Pullet, I think maybe I just described the looong way what I could have done much more easily if I was more familiar with probability. But at least it looks like I was correct. :smiley:

7

neuroman’s answer: (8 * 3 * 36) / ( 52 * 51 * 50 * 49)
my answer: ((4 choose 2)^2) / (52 choose 4)

Work out the arithmetic, and you will see that these are the same.
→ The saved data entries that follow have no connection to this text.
-- ==== Sys2Proof/Certificates/Slice0/Obligations.lean ====
section
/-! DEFINITION. The statements for the provers. Where a statement gives the next state as an update of the state before,
every field it does not name is unchanged, RAM included. -/

open Sys2Proof Sys2Proof.Machine

/-! ### Encoding (30_encoding.md) -/

/-- R111, R112, R115, R117: decoding the encoded form of a well-formed operation gives it back. -/
def Obligations.DecodeEncodeRoundTrip : Prop :=
  ∀ i : Instr, i.wellFormed = true → decode (encode i) = .ok i

/-- R112, R114: a command word decodes to at most one operation, every bit of the word counts, and what it decodes to is
well-formed. -/
def Obligations.DecodedCommandHasOneWord : Prop :=
  ∀ (v : Word) (i : Instr), decodeCommand v = .ok i → i.wellFormed = true ∧ commandWord i = some v

/-- R113: a word written to CMD that matches no row, or matches SET_BYP's with STAGE above 5, raises ILLEGAL; the word of
a well-formed command executes that command. -/
def Obligations.CommandWordExecution : Prop :=
  (∀ (v : Word) (s : State),
    ((∀ row ∈ [(0x00000000#32, 0xFFFFFFFF#32), (0x10000000#32, 0xFFFFFFFF#32), (0x20000000#32, 0xFFFFFFFF#32),
               (0x30000000#32, 0xFFFFC000#32), (0x40000000#32, 0xFFFFFEFC#32), (0x50000000#32, 0xFFFFFFFF#32),
               (0x60000000#32, 0xFFFFFFFF#32), (0x70000000#32, 0xFFFFFFE0#32), (0x80000000#32, 0xFFFFFEEC#32)],
        v &&& row.2 ≠ row.1)
      ∨ (v &&& 0xFFFFFFE0#32 = 0x70000000#32 ∧ 5 < (v.extractLsb' 0 4).toNat)) →
    exec (.regWrite 0x00008#20 0xF#4 v) s
      = .next { s with lastErr := .illegal, irqStatus := s.irqStatus ||| 0b000100#6, resp := .write true })
  ∧ (∀ (i : Instr) (w : Word) (s : State), i.wellFormed = true → commandWord i = some w →
      exec (.regWrite 0x00008#20 0xF#4 w) s = exec i s)

/-- R117: some words written out bit by bit decode to the operations they stand for. -/
def Obligations.SpecWordsDecode : Prop :=
  decodeTableWord 32 0b00110000000000000010001100101000 = some (.process 9000)
  ∧ decodeTableWord 32 0b01000000000000000000000100000011 = some (.setSlope .high 3)
  ∧ decodeTableWord 32 0b01110000000000000000000000010011 = some (.setByp 3 true)
  ∧ decodeTableWord 32 0b10000000000000000000000100000011 = some (.setSubByp .high 3 false)
  ∧ decodeTableWord 32 0b00110000000000000100000000000000 = none
  ∧ decodeTableWord 24 0b000010000000000000100 = some (.regRead 0x10004)

/-- R89, R110, R132, with the model's own choices of log 1 (DESIGN CHOICE: what reaches the block next stands first in
the list of inputs) and log 3 (DESIGN CHOICE: how an operation is presented): when HOST presents an operation, the step
takes it from the inputs and is the execution of what it decodes to; a command word that decodes to nothing is the
REG_WRITE to CMD that carries it. -/
def Obligations.StepRunsPresentedOperation : Prop :=
  ∀ (s : State) (op : HostOp) (rest : List Input), s.inputs = .bus op :: rest →
    (∀ i, decode op = .ok i → step s = exec i { s with inputs := rest })
    ∧ (∀ v e, op = .cmd v → decodeCommand v = .error e →
        step s = exec (.regWrite 0x00008#20 0xF#4 v) { s with inputs := rest })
How I arrived at my answer:

  1. There are (52 choose 4) four-card hands.
  2. There are (4 choose 2) pairs of aces and (4 choose 2) pairs of kings.
  3. There are (4 choose 2)^2 hands with two aces and two kings.
  4. The probability of such a hand is ((4 choose 2)^2) / (52 choose 4).
8

In Omaha, you play exactly two of your four hole cards. If you were dealt AAAA, you would have a pair of Aces. AAKK is a stronger starting hand because you can improve with any of the remaining Aces and Kings, as well as having the possibility of making the best possible straight (AKQJ10).

9

You are overcounting. (ace of spades, ace of hearts) and (ace of hearts, ace of spades) should be counted as the same.

10

The first number is right and it is 52 choose 4 as BitWise suggests. The second number is not correct. There are only 36 ways of getting AAKK. There are six AA pairs: (Clubs, Diamonds), CH, CS, DH, DS, HS, coupled with 6 ways to get two kings for 36 total. And 36 is (4 choose 2) squared again agreeing with BitWise. This is also the same answer that the OP gives since 52 choose 4 is (52515049)/(43*2) (see his last line). I did not mean to imply the OP was wrong, just that Bitwise’s method was simpler.

Where did 144 come from?

11

Thanks. So I guess two AK’s of the same suits would be the very best starter since you’ve have two flush possibilities as well.

12

434*3

13

I don’t doubt that both neuroman and bitwise are correct, I’m just amazed that one answer can be condensed to the other. Years of carful training by the public school system have left me incapable of doing math shortcuts in my head. I simply must do math the long way like a good girl.

I’m still not clear on what the phrase “chooses” means. What exactly are you picturing when you say

That there is some number x that represents the number of combinations you get when you choose 4 random cards out of a deck of 52? How is it that we can bypass consideration of the deck growing smaller with each selected card?

Forgive my simplicity, but my weakness in statistics is part of the reason I don’t table-top game. Even though neuroman’s answer is longer, I have an easer time following it.

Chicken kisses.

14

“n choose m” is the number of ways to select m objects from n objects where the order of the m objects is not relevant. You can find the formula here in the section on combinations. It involves factorials. The way that bitwise did it was the most efficient way, but it requires some basic knowledge of combinatorics. Basically, the trick boils down to knowing “how to count”.

15

Ahh OK but this counts Ace of spades first Ace od hearts second as different from Ace of hearts first and ace of spades second. So you want 43/2 * 43/2

16

I appreciate the link, because it actually does answer my question. My problem is that I was never taught factorials. I changed schools a lot and the last one always seemed to assume that I had already been taught various givens. For example, I never learned how to diagram a sentence.

Contrary to your post, though, I do know how to count. Managed to take that skill all the way through high school and college calculus. Your asshattery was not needed or appreciated.

17

Actually, I’m not so sure that nivlac intended the remark on knowing “how to count” to be insulting in any way. Combinatorics is the mathematics of counting, and there is nothing simple about some of the advanced methods of, “simply”, counting.

18

Then nivlac phrased it poorly.

That’s all. I don’t mean to pick a fight with anyone and I probably just over-reacted in my previous post.

Don’t want to hyjack the thread.

19

Ask any mathematician how hard counting is, and he’ll tell you it’s frightfully difficult. That’s not widely known outside of our circle, so I can see where somebody might take offense, but none was meant.

Anyway, bitwise is using a generalized form of the hypergeometric distribution, which might be of interest to you. It makes problems like this quite simple.

20

Yep. You start with the best possible pair and the best possible draws (nut straight and two nut flushes).